Concepts are described for assessing those unconventional gas systems that can also be defined as continuous accumulations. Continuous gas accumulations exist more or less independently of the water column and do not owe their existence directly to the buoyancy of gas in water. They cannot be represented in terms of individual, countable fields or pools delineated by downdip water contacts. For these reasons, traditional resource-assessment methods based on estimating the sizes and numbers of undiscovered discrete fields cannot be applied to continuous accumulations. Specialized assessment methods are required.
Unconventional gas systems that are also continuous accumulations include coalbed methane, basin-centered gas, so-called tight gas, fractured shale (and chalk) gas, and gas hydrates. Deep-basin and bacterial gas systems may or may not be continuous accumulations, depending on their geologic setting.

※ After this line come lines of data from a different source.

/-! setSem -/

@[simp] theorem State.setSem_pending (s : State) (k : Nat) (x : Sem) : (s.setSem k x).pending = s.pending := (rfl)
@[simp] theorem State.setSem_mem (s : State) (k : Nat) (x : Sem) : (s.setSem k x).mem = s.mem := (rfl)
@[simp] theorem State.setSem_ecc (s : State) (k : Nat) (x : Sem) : (s.setSem k x).ecc = s.ecc := (rfl)
@[simp] theorem State.setSem_stalls (s : State) (k : Nat) (x : Sem) : (s.setSem k x).stalls = s.stalls := (rfl)
@[simp] theorem State.setSem_sheds (s : State) (k : Nat) (x : Sem) : (s.setSem k x).sheds = s.sheds := (rfl)
@[simp] theorem State.setSem_mesh (s : State) (k : Nat) (x : Sem) : (s.setSem k x).mesh = s.mesh := (rfl)
@[simp] theorem State.setSem_penOps (s : State) (k : Nat) (x : Sem) : (s.setSem k x).penOps = s.penOps := (rfl)
@[simp] theorem State.setSem_pushes (s : State) (k : Nat) (x : Sem) : (s.setSem k x).pushes = s.pushes := (rfl)
@[simp] theorem State.setSem_engines (s : State) (k : Nat) (x : Sem) : (s.setSem k x).engines = s.engines := (rfl)
@[simp] theorem State.setSem_hints (s : State) (k : Nat) (x : Sem) : (s.setSem k x).hints = s.hints := (rfl)
@[simp] theorem State.setSem_fwd (s : State) (k : Nat) (x : Sem) : (s.setSem k x).fwd = s.fwd := (rfl)
@[simp] theorem State.setSem_hbms (s : State) (k : Nat) (x : Sem) : (s.setSem k x).hbms = s.hbms := (rfl)
@[simp] theorem State.setSem_frames (s : State) (k : Nat) (x : Sem) : (s.setSem k x).frames = s.frames := (rfl)
@[simp] theorem State.setSem_yards (s : State) (k : Nat) (x : Sem) : (s.setSem k x).yards = s.yards := (rfl)
@[simp] theorem State.setSem_parts (s : State) (k : Nat) (x : Sem) : (s.setSem k x).parts = s.parts := (rfl)
@[simp] theorem State.setSem_objs (s : State) (k : Nat) (x : Sem) : (s.setSem k x).objs = s.objs := (rfl)
@[simp] theorem State.setSem_routes (s : State) (k : Nat) (x : Sem) : (s.setSem k x).routes = s.routes := (rfl)
@[simp] theorem State.setSem_logs (s : State) (k : Nat) (x : Sem) : (s.setSem k x).logs = s.logs := (rfl)
@[simp] theorem State.setSem_ports (s : State) (k : Nat) (x : Sem) : (s.setSem k x).ports = s.ports := (rfl)
@[simp] theorem State.setSem_fabric (s : State) (k : Nat) (x : Sem) : (s.setSem k x).fabric = s.fabric := (rfl)
@[simp] theorem State.setSem_season (s : State) (k : Nat) (x : Sem) : (s.setSem k x).season = s.season := (rfl)
@[simp] theorem State.setSem_power (s : State) (k : Nat) (x : Sem) : (s.setSem k x).power = s.power := (rfl)
@[simp] theorem State.setSem_perfs (s : State) (k : Nat) (x : Sem) : (s.setSem k x).perfs = s.perfs := (rfl)
@[simp] theorem State.setSem_flash (s : State) (k : Nat) (x : Sem) : (s.setSem k x).flash = s.flash := (rfl)
@[simp] theorem State.setSem_clock (s : State) (k : Nat) (x : Sem) : (s.setSem k x).clock = s.clock := (rfl)
@[simp] theorem State.setSem_time (s : State) (k : Nat) (x : Sem) : (s.setSem k x).time = s.time := (rfl)
@[simp] theorem State.setSem_ctr (s : State) (k : Nat) (x : Sem) : (s.setSem k x).ctr = s.ctr := (rfl)
@[simp] theorem State.setSem_free (s : State) (k : Nat) (x : Sem) : (s.setSem k x).free = s.free := (rfl)
@[simp] theorem State.setSem_out (s : State) (k : Nat) (x : Sem) : (s.setSem k x).out = s.out := (rfl)
@[simp] theorem State.setSem_wids (s : State) (k : Nat) (x : Sem) : (s.setSem k x).wids = s.wids := (rfl)
@[simp] theorem State.setSem_stall (s : State) (k : Nat) (x : Sem) (j : Nat) : (s.setSem k x).stall j = s.stall j := (rfl)
@[simp] theorem State.setSem_shed (s : State) (k : Nat) (x : Sem) (j : Nat) : (s.setSem k x).shed j = s.shed j := (rfl)
@[simp] theorem State.setSem_engine (s : State) (k : Nat) (x : Sem) (j : Nat) : (s.setSem k x).engine j = s.engine j := (rfl)
@[simp] theorem State.setSem_hbm (s : State) (k : Nat) (x : Sem) (j : Nat) : (s.setSem k x).hbm j = s.hbm j := (rfl)
@[simp] theorem State.setSem_yard (s : State) (k : Nat) (x : Sem) (j : Nat) : (s.setSem k x).yard j = s.yard j := (rfl)
@[simp] theorem State.setSem_part (s : State) (k : Nat) (x : Sem) (j : Nat) : (s.setSem k x).part j = s.part j := (rfl)
@[simp] theorem State.setSem_port (s : State) (k : Nat) (x : Sem) (j : Nat) : (s.setSem k x).port j = s.port j := (rfl)
@[simp] theorem State.setSem_log (s : State) (k : Nat) (x : Sem) (j : Nat) : (s.setSem k x).log j = s.log j := (rfl)
@[simp] theorem State.setSem_perf (s : State) (k : Nat) (x : Sem) (j : Nat) : (s.setSem k x).perf j = s.perf j := (rfl)
@[simp] theorem State.setSem_obj (s : State) (k : Nat) (x : Sem) (j : Nat) : (s.setSem k x).obj j = s.obj j := (rfl)
@[simp] theorem State.setSem_byte (s : State) (k : Nat) (x : Sem) (j : Nat) : (s.setSem k x).byte j = s.byte j := (rfl)
@[simp] theorem State.setSem_check (s : State) (k : Nat) (x : Sem) (j : Nat) : (s.setSem k x).check j = s.check j := (rfl)
@[simp] theorem State.setSem_fn (s : State) (k : Nat) (x : Sem) (j : Nat) : (s.setSem k x).fn j = s.fn j := (rfl)
@[simp] theorem State.setSem_frame (s : State) (k : Nat) (x : Sem) (i j : Nat) : (s.setSem k x).frame i j = s.frame i j := (rfl)
@[simp] theorem State.setSem_same (s : State) (k : Nat) (x : Sem) : (s.setSem k x).sem k = x := FMap.get_set_same _ _ _ _
theorem State.setSem_ne (s : State) (k : Nat) (x : Sem) {j : Nat} (h : j ≠ k) : (s.setSem k x).sem j = s.sem j :=
  FMap.get_set_ne _ _ _ h
theorem State.setSem_sem (s : State) (k : Nat) (x : Sem) (j : Nat) : (s.setSem k x).sem j = if j = k then x else s.sem j :=
  FMap.get_set _ _ _ _ _

/-! setFrame -/

@[simp] theorem State.setFrame_pending (s : State) (y f : Nat) (x : Frame) : (s.setFrame y f x).pending = s.pending := (rfl)
@[simp] theorem State.setFrame_mem (s : State) (y f : Nat) (x : Frame) : (s.setFrame y f x).mem = s.mem := (rfl)
@[simp] theorem State.setFrame_ecc (s : State) (y f : Nat) (x : Frame) : (s.setFrame y f x).ecc = s.ecc := (rfl)
@[simp] theorem State.setFrame_stalls (s : State) (y f : Nat) (x : Frame) : (s.setFrame y f x).stalls = s.stalls := (rfl)
@[simp] theorem State.setFrame_sheds (s : State) (y f : Nat) (x : Frame) : (s.setFrame y f x).sheds = s.sheds := (rfl)
@[simp] theorem State.setFrame_mesh (s : State) (y f : Nat) (x : Frame) : (s.setFrame y f x).mesh = s.mesh := (rfl)
@[simp] theorem State.setFrame_penOps (s : State) (y f : Nat) (x : Frame) : (s.setFrame y f x).penOps = s.penOps := (rfl)
@[simp] theorem State.setFrame_pushes (s : State) (y f : Nat) (x : Frame) : (s.setFrame y f x).pushes = s.pushes := (rfl)
@[simp] theorem State.setFrame_engines (s : State) (y f : Nat) (x : Frame) : (s.setFrame y f x).engines = s.engines := (rfl)
@[simp] theorem State.setFrame_hints (s : State) (y f : Nat) (x : Frame) : (s.setFrame y f x).hints = s.hints := (rfl)
@[simp] theorem State.setFrame_fwd (s : State) (y f : Nat) (x : Frame) : (s.setFrame y f x).fwd = s.fwd := (rfl)
@[simp] theorem State.setFrame_hbms (s : State) (y f : Nat) (x : Frame) : (s.setFrame y f x).hbms = s.hbms := (rfl)
@[simp] theorem State.setFrame_yards (s : State) (y f : Nat) (x : Frame) : (s.setFrame y f x).yards = s.yards := (rfl)
@[simp] theorem State.setFrame_parts (s : State) (y f : Nat) (x : Frame) : (s.setFrame y f x).parts = s.parts := (rfl)
@[simp] theorem State.setFrame_objs (s : State) (y f : Nat) (x : Frame) : (s.setFrame y f x).objs = s.objs := (rfl)
@[simp] theorem State.setFrame_routes (s : State) (y f : Nat) (x : Frame) : (s.setFrame y f x).routes = s.routes := (rfl)
@[simp] theorem State.setFrame_logs (s : State) (y f : Nat) (x : Frame) : (s.setFrame y f x).logs = s.logs := (rfl)
@[simp] theorem State.setFrame_ports (s : State) (y f : Nat) (x : Frame) : (s.setFrame y f x).ports = s.ports := (rfl)
@[simp] theorem State.setFrame_fabric (s : State) (y f : Nat) (x : Frame) : (s.setFrame y f x).fabric = s.fabric := (rfl)
@[simp] theorem State.setFrame_host (s : State) (y f : Nat) (x : Frame) : (s.setFrame y f x).host = s.host := (rfl)
@[simp] theorem State.setFrame_season (s : State) (y f : Nat) (x : Frame) : (s.setFrame y f x).season = s.season := (rfl)
@[simp] theorem State.setFrame_power (s : State) (y f : Nat) (x : Frame) : (s.setFrame y f x).power = s.power := (rfl)
@[simp] theorem State.setFrame_perfs (s : State) (y f : Nat) (x : Frame) : (s.setFrame y f x).perfs = s.perfs := (rfl)
@[simp] theorem State.setFrame_flash (s : State) (y f : Nat) (x : Frame) : (s.setFrame y f x).flash = s.flash := (rfl)
@[simp] theorem State.setFrame_clock (s : State) (y f : Nat) (x : Frame) : (s.setFrame y f x).clock = s.clock := (rfl)
@[simp] theorem State.setFrame_time (s : State) (y f : Nat) (x : Frame) : (s.setFrame y f x).time = s.time := (rfl)
@[simp] theorem State.setFrame_ctr (s : State) (y f : Nat) (x : Frame) : (s.setFrame y f x).ctr = s.ctr := (rfl)
@[simp] theorem State.setFrame_free (s : State) (y f : Nat) (x : Frame) : (s.setFrame y f x).free = s.free := (rfl)
@[simp] theorem State.setFrame_out (s : State) (y f : Nat) (x : Frame) : (s.setFrame y f x).out = s.out := (rfl)
@[simp] theorem State.setFrame_wids (s : State) (y f : Nat) (x : Frame) : (s.setFrame y f x).wids = s.wids := (rfl)
@[simp] theorem State.setFrame_stall (s : State) (y f : Nat) (x : Frame) (j : Nat) : (s.setFrame y f x).stall j = s.stall j := (rfl)
@[simp] theorem State.setFrame_shed (s : State) (y f : Nat) (x : Frame) (j : Nat) : (s.setFrame y f x).shed j = s.shed j := (rfl)
@[simp] theorem State.setFrame_engine (s : State) (y f : Nat) (x : Frame) (j : Nat) : (s.setFrame y f x).engine j = s.engine j := (rfl)
@[simp] theorem State.setFrame_hbm (s : State) (y f : Nat) (x : Frame) (j : Nat) : (s.setFrame y f x).hbm j = s.hbm j := (rfl)
@[simp] theorem State.setFrame_yard (s : State) (y f : Nat) (x : Frame) (j : Nat) : (s.setFrame y f x).yard j = s.yard j := (rfl)
@[simp] theorem State.setFrame_part (s : State) (y f : Nat) (x : Frame) (j : Nat) : (s.setFrame y f x).part j = s.part j := (rfl)
@[simp] theorem State.setFrame_port (s : State) (y f : Nat) (x : Frame) (j : Nat) : (s.setFrame y f x).port j = s.port j := (rfl)
@[simp] theorem State.setFrame_log (s : State) (y f : Nat) (x : Frame) (j : Nat) : (s.setFrame y f x).log j = s.log j := (rfl)
@[simp] theorem State.setFrame_perf (s : State) (y f : Nat) (x : Frame) (j : Nat) : (s.setFrame y f x).perf j = s.perf j := (rfl)
@[simp] theorem State.setFrame_obj (s : State) (y f : Nat) (x : Frame) (j : Nat) : (s.setFrame y f x).obj j = s.obj j := (rfl)
@[simp] theorem State.setFrame_byte (s : State) (y f : Nat) (x : Frame) (j : Nat) : (s.setFrame y f x).byte j = s.byte j := (rfl)
@[simp] theorem State.setFrame_check (s : State) (y f : Nat) (x : Frame) (j : Nat) : (s.setFrame y f x).check j = s.check j := (rfl)
@[simp] theorem State.setFrame_fn (s : State) (y f : Nat) (x : Frame) (j : Nat) : (s.setFrame y f x).fn j = s.fn j := (rfl)
@[simp] theorem State.setFrame_sem (s : State) (y f : Nat) (x : Frame) (j : Nat) : (s.setFrame y f x).sem j = s.sem j := (rfl)
@[simp] theorem State.setFrame_same (s : State) (y f : Nat) (x : Frame) : (s.setFrame y f x).frame y f = x := FMap.get_set_same _ _ _ _
theorem State.setFrame_ne (s : State) (y f : Nat) (x : Frame) {i j : Nat} (h : 1024 * i + j ≠ 1024 * y + f) : (s.setFrame y f x).frame i j = s.frame i j :=
  FMap.get_set_ne _ _ _ h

Two basic resource-assessment approaches have been employed for continuous accumulations. The first approach is based on estimates of gas in place. A volumetric estimate of total gas in place is commonly coupled with an overall recovery factor to narrow the assessment scope from a treatment of gas volumes residing in sedimentary strata to a prediction of potential additions to reserves. The second approach is based on the production performance of continuous gas reservoirs, as shown empirically by wells and reservoir-simulation models. In these methods, production characteristics (as opposed to gas in place) are the foundation for forecasts of potential additions to reserves.